2003-07-18 12:15:37

by Marcelo Tosatti

[permalink] [raw]
Subject: Re: Bug Report: 2.4.22-pre5: BUG in page_alloc (fwd)


CCed lkml for obvious reasons

On Fri, 18 Jul 2003, Stephan von Krawczynski wrote:

> On Wed, 16 Jul 2003 08:37:51 -0300 (BRT)
> Marcelo Tosatti <[email protected]> wrote:
>
> >
> > Stephan, can you reproduce it easily?
>
> Hello,
>
> there is definitely something about it. pre6 froze after 2 days of
> testing. I guess I was unlucky this time with logfiles, no messages
> there. There is something severe. You may call it reproducable, but not
> easy.

Stephan,

What is your workload?

I'll try to reproduce it.


2003-07-18 12:36:10

by Stephan von Krawczynski

[permalink] [raw]
Subject: Re: Bug Report: 2.4.22-pre5: BUG in page_alloc (fwd)

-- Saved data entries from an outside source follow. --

-- ==== Sys2Proof/Machine/SealCore.lean ====
section
/-! DEFINITION. The protected regions and the line counters of the seal engine (R459, R463, R472, R474), which every write to
EXPORT advances. -/
namespace Sys2Proof.Machine

/-- Table 14.1: base and size of the region of a slot, in bytes. -/
def regionOf (slot : Nat) : Option (Nat × Nat) :=
  match slot with
  | 1 => some (0x100000000, 512 * 2 ^ 20)
  | 2 => some (0x120000000, 64 * 2 ^ 20)
  | 3 => some (0x124000000, 16 * 2 ^ 20)
  | 4 => some (0x125000000, 128 * 2 ^ 20)
  | 5 => some (0x12D000000, 4 * 2 ^ 20)
  | 6 => some (0x12D400000, 12 * 2 ^ 20)
  | _ => none
/-- The lines of a region. -/
def linesOf (slot : Nat) : Nat := (regionOf slot).elim 0 fun r => r.2 / 64
/-- Slots 1 to 4 are SEAL, 5 and 6 GROUT (Table 14.1). -/
def isSeal (slot : Nat) : Bool := 1 ≤ slot && slot ≤ 4
def isGrout (slot : Nat) : Bool := slot = 5 || slot = 6
/-- The slot whose region holds an address. -/
def slotAt (addr : Nat) : Option Nat :=
  ([1, 2, 3, 4, 5, 6] : List Nat).find? fun i => (regionOf i).elim false fun r => r.1 ≤ addr && addr < r.1 + r.2
/-- The names of the regions (Table 14.1). -/
def regionName (slot : Nat) : String :=
  match slot with
  | 1 => "STAGING" | 2 => "SHARE" | 3 => "EXPORT" | 4 => "MIRROR" | 5 => "RINGS" | 6 => "TIMELINES" | _ => "NONE"

/-- The metadata of a line (R463); counter 0 and not poisoned when none is listed. -/
def State.lineMeta (s : State) (slot line : Nat) : LineMeta :=
  (s.mp.lines.find? fun m => m.slot = slot && m.line = line).getD { slot := slot, line := line }
/-- Order of the metadata. -/
def metaBefore (a b : LineMeta) : Bool := a.slot < b.slot || (a.slot == b.slot && a.line < b.line)
/-- The metadata of a line is written. -/
def State.putMeta (s : State) (slot line : Nat) (ctr : BitVec 28) (poison : Bool) : State :=
  let rest := s.mp.lines.filter fun m => !(m.slot == slot && m.line == line)
  { s with mp.lines :=
      if ctr = 0 && !poison then rest
      else insertBy metaBefore { slot := slot, line := line, ctr := ctr, poison := poison } rest }

/-- A rekey of the slot is queued or running. -/
def State.rekeyDue (s : State) (slot : Nat) : Bool := s.mp.running == some slot || s.mp.queue.any (·.slot == slot)
/-- R473: an abort is stopping the rekey of the slot. -/
def State.rekeyStops (s : State) (slot : Nat) : Bool := s.mp.running == some slot && s.mp.stopping.isSome
/-- A rekey of the slot waits in the queue. -/
def State.rekeyWaits (s : State) (slot : Nat) : Bool := s.mp.queue.any (·.slot == slot)
/-- The queued rekeys of a slot leave the queue. -/
def State.unqueueRekey (s : State) (slot : Nat) : State := { s with mp.queue := s.mp.queue.filter (·.slot != slot) }
/-- R156, R157: the SEAL REKEY that waits for the repointer to stop is cancelled. -/
def State.cancelRekey (s : State) (slot : Nat) : State :=
  if s.rekeyStops slot && s.rekeyWaits slot then
    (s.unqueueRekey slot).finish (fun o => o == .sealRekey slot || o == .sealClear slot) (.err 301 "cancelled")
  else s
/-- R472: a rekey is queued; one of the counter rule goes ahead of every queued one that is not. -/
def State.queueRekey (s : State) (r : RekeyReq) : State :=
  if r.counter then
    { s with mp.queue := s.mp.queue.takeWhile (·.counter) ++ r :: s.mp.queue.dropWhile (·.counter) }
  else { s with mp.queue := s.mp.queue ++ [r] }
/-- R474: the counter of a line that has no room for another write. -/
def ctrMax : BitVec 28 := 0x0FFFFFFF
/-- R474: from this counter on a rekey is due. -/
def ctrDue : BitVec 28 := 0x0FF00000
/-- R474: a rekey is queued on account of a counter, unless one is queued or running. -/
def State.counterRekey (s : State) (slot line : Nat) : State :=
  if s.rekeyDue slot then s
  else (s.queueRekey { slot := slot, counter := true }).event 0x8002 0x0C slot line
/-- R462, R474: the counter of a line advances for a write that its room allows. -/
def State.advance (s : State) (slot line : Nat) (poison : Bool) : State :=
  let c := (s.lineMeta slot line).ctr + 1
  let s := s.putMeta slot line c poison
  if ctrDue ≤ c then s.counterRekey slot line else s
/-- R474: a write is held; the first of each rekey is recorded. -/
def State.noteHeld (s : State) (slot line : Nat) : State :=
  let s := s.counterRekey slot line
  if (s.slot slot).heldNoted then s
  else (s.updSlot slot fun k => { k with heldNoted := true }).event 0x8004 0x0C slot line

end Sys2Proof.Machine
end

On Fri, 18 Jul 2003 09:23:10 -0300 (BRT)
Marcelo Tosatti <[email protected]> wrote:

>
> CCed lkml for obvious reasons
>
> On Fri, 18 Jul 2003, Stephan von Krawczynski wrote:
>
> > On Wed, 16 Jul 2003 08:37:51 -0300 (BRT)
> > Marcelo Tosatti <[email protected]> wrote:
> >
> > >
> > > Stephan, can you reproduce it easily?
> >
> > Hello,
> >
> > there is definitely something about it. pre6 froze after 2 days of
> > testing. I guess I was unlucky this time with logfiles, no messages
> > there. There is something severe. You may call it reproducable, but not
> > easy.
>
> Stephan,
>
> What is your workload?
>
> I'll try to reproduce it.

You need heavy NFS action and I/O load. Its the same box I use for
server-scenario tests. 3 GB RAM, SMP, 320 GB RAID5 (3ware), SDLT tape drive, 2
x 1000 TX. In detail:

00:00.0 Host bridge: ServerWorks CNB20HE Host Bridge (rev 23)
00:00.1 Host bridge: ServerWorks CNB20HE Host Bridge (rev 01)
00:00.2 Host bridge: ServerWorks: Unknown device 0006 (rev 01)
00:00.3 Host bridge: ServerWorks: Unknown device 0006 (rev 01)
00:02.0 Ethernet controller: Intel Corp. 82557/8/9 [Ethernet Pro 100] (rev 0d)
00:03.0 Ethernet controller: Intel Corp. 82557/8/9 [Ethernet Pro 100] (rev 0d)
00:04.0 VGA compatible controller: ATI Technologies Inc Radeon RV200 QW [Radeon
7500]
00:05.0 Multimedia audio controller: Creative Labs SB Live! EMU10k1 (rev 07)
00:05.1 Input device controller: Creative Labs SB Live! MIDI/Game Port (rev 07)
00:07.0 VGA compatible controller: ATI Technologies Inc Rage XL (rev 27)
00:0f.0 ISA bridge: ServerWorks CSB5 South Bridge (rev 93)
00:0f.1 IDE interface: ServerWorks CSB5 IDE Controller (rev 93)
00:0f.2 USB Controller: ServerWorks OSB4/CSB5 OHCI USB Controller (rev 05)
00:0f.3 Host bridge: ServerWorks GCLE Host Bridge
01:02.0 RAID bus controller: 3ware Inc 3ware 7000-series ATA-RAID (rev 01)
01:03.0 Network controller: AVM Audiovisuelles MKTG & Computer System GmbH
Fritz!PCI v2.0 ISDN (rev 01)
01:04.0 Ethernet controller: Broadcom Corporation NetXtreme BCM5701 Gigabit
Ethernet (rev 15)
02:02.0 Ethernet controller: Broadcom Corporation NetXtreme BCM5701 Gigabit
Ethernet (rev 15)
02:03.0 SCSI storage controller: Adaptec AIC-7899P U160/m (rev 01)
02:03.1 SCSI storage controller: Adaptec AIC-7899P U160/m (rev 01)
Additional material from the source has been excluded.